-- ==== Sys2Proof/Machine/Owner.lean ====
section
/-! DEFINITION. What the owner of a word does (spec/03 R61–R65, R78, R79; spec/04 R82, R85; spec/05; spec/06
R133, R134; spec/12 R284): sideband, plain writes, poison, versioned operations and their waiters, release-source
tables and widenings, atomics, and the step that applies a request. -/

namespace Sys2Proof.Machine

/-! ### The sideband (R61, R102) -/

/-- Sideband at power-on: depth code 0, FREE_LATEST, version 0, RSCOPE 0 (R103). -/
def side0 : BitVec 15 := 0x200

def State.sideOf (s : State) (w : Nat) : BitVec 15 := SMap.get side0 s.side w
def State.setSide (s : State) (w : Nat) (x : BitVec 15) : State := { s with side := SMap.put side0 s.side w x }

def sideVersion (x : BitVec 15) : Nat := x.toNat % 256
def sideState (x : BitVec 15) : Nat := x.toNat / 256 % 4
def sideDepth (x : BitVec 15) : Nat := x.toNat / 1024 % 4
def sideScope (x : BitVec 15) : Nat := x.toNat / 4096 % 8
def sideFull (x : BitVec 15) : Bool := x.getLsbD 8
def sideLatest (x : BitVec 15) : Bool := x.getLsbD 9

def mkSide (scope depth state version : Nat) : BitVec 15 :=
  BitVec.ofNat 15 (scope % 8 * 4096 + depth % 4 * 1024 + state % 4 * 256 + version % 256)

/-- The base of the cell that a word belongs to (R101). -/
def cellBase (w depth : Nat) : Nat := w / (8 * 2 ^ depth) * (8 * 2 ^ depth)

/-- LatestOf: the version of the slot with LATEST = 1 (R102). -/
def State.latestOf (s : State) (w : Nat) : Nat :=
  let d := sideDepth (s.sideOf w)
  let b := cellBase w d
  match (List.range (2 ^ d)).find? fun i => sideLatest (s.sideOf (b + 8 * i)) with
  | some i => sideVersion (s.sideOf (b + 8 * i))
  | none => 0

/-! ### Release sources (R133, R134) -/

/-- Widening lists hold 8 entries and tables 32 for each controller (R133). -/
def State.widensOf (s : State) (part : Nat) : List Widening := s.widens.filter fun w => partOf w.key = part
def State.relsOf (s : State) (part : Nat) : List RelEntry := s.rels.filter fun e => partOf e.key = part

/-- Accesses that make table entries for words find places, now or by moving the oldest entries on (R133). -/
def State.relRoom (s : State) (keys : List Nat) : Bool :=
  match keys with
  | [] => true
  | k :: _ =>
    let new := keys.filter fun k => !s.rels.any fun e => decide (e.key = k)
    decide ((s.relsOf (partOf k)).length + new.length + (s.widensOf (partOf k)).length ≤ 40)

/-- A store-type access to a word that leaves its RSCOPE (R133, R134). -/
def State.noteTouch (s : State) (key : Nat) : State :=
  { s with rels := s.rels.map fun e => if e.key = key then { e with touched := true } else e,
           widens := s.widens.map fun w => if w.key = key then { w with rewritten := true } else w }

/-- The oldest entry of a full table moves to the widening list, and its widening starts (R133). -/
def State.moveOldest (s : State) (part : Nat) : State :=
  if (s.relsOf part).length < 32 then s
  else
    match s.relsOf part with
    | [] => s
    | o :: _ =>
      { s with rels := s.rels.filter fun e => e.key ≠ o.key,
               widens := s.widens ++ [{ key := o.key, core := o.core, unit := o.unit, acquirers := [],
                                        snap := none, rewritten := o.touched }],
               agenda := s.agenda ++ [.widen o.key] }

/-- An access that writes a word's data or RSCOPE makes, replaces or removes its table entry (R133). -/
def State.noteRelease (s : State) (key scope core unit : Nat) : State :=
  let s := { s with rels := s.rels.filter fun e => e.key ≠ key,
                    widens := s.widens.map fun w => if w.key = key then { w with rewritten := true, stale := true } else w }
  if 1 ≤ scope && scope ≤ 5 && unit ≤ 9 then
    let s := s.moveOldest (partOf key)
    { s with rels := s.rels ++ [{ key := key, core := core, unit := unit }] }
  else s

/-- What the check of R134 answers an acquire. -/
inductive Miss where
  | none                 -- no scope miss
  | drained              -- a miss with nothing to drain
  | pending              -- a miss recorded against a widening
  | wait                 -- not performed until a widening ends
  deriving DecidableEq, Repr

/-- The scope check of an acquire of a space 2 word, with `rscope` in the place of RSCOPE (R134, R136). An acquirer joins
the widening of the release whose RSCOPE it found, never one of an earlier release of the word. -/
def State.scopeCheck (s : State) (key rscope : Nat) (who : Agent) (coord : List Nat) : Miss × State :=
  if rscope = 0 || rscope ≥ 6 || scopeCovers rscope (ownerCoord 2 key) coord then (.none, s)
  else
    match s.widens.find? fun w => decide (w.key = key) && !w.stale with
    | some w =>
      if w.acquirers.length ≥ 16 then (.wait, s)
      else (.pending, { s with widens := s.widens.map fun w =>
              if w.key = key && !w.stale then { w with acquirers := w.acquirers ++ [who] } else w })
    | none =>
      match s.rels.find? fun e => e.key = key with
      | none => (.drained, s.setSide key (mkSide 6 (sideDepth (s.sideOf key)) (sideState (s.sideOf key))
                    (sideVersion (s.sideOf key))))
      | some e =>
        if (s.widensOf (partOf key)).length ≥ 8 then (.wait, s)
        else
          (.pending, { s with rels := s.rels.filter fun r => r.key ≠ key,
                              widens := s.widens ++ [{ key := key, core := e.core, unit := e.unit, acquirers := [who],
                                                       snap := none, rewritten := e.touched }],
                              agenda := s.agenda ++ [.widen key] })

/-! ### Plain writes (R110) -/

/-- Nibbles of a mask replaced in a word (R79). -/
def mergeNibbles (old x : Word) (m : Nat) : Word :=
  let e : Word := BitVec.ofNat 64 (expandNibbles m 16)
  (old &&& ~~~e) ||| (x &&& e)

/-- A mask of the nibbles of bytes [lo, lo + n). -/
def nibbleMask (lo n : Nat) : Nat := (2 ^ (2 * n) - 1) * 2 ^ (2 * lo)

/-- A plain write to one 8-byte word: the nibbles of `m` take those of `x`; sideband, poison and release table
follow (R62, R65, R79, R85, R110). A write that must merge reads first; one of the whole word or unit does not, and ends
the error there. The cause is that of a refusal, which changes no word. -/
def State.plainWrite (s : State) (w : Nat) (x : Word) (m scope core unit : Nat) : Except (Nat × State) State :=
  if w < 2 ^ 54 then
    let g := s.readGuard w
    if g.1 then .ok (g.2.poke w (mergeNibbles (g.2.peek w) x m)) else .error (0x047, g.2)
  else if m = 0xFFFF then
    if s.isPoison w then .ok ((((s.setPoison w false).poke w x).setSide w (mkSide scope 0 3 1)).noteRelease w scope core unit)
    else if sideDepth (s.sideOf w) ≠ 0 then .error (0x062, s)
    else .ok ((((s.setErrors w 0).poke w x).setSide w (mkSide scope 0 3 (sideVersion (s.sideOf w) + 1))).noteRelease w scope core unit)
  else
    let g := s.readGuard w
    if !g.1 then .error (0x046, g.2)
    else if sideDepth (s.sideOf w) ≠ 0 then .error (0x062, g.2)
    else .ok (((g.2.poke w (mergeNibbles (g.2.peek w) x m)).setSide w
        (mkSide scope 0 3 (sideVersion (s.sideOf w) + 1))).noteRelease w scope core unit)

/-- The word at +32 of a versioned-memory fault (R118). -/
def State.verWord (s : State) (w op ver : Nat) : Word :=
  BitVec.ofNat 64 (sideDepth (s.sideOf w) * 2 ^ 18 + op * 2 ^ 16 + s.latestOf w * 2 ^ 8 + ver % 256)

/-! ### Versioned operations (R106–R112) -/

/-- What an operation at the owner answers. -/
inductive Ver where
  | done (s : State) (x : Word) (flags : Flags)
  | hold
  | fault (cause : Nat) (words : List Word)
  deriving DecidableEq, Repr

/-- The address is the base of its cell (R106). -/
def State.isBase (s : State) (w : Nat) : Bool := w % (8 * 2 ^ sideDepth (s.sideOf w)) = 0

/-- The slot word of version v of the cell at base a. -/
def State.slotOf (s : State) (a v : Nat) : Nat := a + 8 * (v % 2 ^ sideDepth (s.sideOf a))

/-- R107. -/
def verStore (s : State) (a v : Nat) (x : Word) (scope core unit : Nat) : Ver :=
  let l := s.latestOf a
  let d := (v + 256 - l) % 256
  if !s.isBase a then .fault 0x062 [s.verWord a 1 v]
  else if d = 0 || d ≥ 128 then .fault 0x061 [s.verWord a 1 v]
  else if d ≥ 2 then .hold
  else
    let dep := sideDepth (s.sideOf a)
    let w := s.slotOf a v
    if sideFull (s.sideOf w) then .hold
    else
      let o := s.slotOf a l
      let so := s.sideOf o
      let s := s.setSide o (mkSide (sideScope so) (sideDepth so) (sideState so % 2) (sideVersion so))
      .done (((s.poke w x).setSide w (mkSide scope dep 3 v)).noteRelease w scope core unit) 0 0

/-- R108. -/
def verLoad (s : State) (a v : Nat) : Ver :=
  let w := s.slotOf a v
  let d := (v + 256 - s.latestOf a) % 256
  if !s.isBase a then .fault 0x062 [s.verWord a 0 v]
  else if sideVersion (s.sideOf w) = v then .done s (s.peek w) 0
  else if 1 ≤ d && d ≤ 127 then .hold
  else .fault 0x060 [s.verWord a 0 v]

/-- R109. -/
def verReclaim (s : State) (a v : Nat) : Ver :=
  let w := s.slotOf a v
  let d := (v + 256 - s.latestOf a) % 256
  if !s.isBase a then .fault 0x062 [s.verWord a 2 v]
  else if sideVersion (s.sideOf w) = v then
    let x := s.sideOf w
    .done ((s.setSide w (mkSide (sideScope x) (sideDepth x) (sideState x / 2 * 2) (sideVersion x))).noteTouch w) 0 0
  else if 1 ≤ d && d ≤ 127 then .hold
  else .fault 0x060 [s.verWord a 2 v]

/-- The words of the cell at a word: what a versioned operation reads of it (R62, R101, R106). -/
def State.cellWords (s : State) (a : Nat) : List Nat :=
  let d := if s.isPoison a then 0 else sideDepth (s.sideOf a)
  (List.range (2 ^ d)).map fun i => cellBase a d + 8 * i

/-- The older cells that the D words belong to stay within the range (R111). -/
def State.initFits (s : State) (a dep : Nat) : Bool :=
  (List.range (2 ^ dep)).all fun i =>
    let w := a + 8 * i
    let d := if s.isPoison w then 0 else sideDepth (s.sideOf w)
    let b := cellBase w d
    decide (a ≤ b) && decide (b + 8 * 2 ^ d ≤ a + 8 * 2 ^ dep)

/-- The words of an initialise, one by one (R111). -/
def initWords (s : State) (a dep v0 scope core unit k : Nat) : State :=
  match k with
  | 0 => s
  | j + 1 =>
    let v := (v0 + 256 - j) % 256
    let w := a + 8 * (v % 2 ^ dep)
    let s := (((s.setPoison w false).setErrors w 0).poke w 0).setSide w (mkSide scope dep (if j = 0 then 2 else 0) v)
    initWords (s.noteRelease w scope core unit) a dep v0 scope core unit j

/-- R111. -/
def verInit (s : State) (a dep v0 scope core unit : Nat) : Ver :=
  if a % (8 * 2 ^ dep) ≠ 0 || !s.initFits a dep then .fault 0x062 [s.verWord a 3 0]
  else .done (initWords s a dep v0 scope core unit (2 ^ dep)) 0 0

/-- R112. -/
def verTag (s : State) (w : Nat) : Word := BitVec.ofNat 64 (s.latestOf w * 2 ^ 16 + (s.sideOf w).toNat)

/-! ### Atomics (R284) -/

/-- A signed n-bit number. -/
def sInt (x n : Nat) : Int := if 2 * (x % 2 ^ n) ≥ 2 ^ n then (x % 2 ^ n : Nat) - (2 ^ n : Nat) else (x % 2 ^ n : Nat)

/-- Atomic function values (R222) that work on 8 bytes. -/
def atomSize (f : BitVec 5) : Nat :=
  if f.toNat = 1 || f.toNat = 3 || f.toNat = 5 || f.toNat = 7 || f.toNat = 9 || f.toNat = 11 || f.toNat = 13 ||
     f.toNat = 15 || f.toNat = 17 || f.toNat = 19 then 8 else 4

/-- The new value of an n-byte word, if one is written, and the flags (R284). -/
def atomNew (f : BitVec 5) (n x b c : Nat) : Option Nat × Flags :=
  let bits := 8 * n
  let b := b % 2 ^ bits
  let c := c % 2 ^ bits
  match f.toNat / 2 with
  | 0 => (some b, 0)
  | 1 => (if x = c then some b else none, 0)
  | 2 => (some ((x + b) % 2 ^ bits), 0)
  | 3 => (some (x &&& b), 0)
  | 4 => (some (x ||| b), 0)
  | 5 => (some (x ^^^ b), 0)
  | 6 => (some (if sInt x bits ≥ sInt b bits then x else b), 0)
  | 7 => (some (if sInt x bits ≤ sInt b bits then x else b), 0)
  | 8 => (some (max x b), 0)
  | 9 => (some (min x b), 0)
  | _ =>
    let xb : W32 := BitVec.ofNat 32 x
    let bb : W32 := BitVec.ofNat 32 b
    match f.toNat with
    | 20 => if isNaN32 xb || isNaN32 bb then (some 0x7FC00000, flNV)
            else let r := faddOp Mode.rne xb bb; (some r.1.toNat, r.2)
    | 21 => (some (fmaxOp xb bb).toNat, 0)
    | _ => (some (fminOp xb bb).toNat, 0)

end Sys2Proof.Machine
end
----------
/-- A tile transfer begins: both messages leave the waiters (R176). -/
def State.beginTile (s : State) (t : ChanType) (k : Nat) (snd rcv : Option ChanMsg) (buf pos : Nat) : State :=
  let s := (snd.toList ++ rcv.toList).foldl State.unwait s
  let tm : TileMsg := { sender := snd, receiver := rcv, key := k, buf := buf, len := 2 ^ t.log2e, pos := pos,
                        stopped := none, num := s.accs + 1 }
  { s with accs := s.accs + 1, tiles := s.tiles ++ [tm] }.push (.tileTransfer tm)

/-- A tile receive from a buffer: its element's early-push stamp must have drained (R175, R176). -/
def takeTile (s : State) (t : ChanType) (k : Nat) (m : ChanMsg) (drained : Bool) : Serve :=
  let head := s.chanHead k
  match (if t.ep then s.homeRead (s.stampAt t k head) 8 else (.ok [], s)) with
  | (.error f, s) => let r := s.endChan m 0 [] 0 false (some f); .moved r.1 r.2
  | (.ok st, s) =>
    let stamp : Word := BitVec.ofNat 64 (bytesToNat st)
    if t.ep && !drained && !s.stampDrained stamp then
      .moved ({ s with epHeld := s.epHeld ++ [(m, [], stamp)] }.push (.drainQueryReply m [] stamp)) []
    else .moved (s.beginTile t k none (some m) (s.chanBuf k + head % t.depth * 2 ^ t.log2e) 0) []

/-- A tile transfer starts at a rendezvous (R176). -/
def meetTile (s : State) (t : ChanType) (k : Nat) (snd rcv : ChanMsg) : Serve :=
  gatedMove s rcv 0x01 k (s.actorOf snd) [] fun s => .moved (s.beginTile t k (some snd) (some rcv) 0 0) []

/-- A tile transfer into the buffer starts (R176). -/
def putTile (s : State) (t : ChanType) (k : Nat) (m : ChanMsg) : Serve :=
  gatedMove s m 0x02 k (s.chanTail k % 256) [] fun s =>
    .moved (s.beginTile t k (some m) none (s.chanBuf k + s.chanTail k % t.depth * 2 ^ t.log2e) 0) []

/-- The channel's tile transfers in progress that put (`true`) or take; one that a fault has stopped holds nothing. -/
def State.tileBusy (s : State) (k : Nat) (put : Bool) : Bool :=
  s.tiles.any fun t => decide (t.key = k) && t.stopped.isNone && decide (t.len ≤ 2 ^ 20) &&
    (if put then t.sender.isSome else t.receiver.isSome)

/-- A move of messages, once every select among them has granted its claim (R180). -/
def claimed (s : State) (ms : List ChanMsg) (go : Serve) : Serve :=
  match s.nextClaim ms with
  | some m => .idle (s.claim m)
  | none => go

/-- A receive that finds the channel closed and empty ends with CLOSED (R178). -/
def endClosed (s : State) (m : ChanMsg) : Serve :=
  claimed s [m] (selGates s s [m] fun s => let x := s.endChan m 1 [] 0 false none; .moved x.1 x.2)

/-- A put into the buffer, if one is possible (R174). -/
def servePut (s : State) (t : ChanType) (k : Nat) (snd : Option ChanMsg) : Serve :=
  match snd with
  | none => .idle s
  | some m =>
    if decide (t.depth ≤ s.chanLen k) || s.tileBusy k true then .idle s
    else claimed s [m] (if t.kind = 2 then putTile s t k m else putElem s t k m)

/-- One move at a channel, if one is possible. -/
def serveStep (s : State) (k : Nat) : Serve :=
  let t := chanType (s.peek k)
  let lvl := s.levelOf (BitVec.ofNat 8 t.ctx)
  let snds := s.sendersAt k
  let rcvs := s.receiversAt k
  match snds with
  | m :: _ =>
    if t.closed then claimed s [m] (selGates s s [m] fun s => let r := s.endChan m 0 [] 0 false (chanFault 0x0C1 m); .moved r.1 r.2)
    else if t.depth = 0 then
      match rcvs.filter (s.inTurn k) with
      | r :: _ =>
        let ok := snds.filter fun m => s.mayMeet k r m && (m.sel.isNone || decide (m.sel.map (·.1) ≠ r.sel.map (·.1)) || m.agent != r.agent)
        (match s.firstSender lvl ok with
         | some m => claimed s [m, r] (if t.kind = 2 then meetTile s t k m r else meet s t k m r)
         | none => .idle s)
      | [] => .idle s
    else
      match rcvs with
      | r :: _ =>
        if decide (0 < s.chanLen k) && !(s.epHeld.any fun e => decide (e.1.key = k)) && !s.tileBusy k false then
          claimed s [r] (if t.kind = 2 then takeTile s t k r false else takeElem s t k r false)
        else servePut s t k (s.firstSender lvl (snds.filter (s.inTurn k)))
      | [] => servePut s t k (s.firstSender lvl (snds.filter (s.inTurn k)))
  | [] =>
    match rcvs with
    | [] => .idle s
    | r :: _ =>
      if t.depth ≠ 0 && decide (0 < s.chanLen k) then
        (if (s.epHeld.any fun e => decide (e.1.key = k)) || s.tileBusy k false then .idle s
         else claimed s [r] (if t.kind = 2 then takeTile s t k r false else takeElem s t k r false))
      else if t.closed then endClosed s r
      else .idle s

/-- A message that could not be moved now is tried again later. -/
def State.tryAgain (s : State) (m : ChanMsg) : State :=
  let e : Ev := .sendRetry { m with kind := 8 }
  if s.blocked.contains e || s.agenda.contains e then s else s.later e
----------
About this task:
Take each line above that holds the string "setPoison" and copy it.

Solution to the exercise:
    if s.isPoison w then .ok ((((s.setPoison w false).poke w x).setSide w (mkSide scope 0 3 1)).noteRelease w scope core unit)
    let s := (((s.setPoison w false).setErrors w 0).poke w 0).setSide w (mkSide scope dep (if j = 0 then 2 else 0) v)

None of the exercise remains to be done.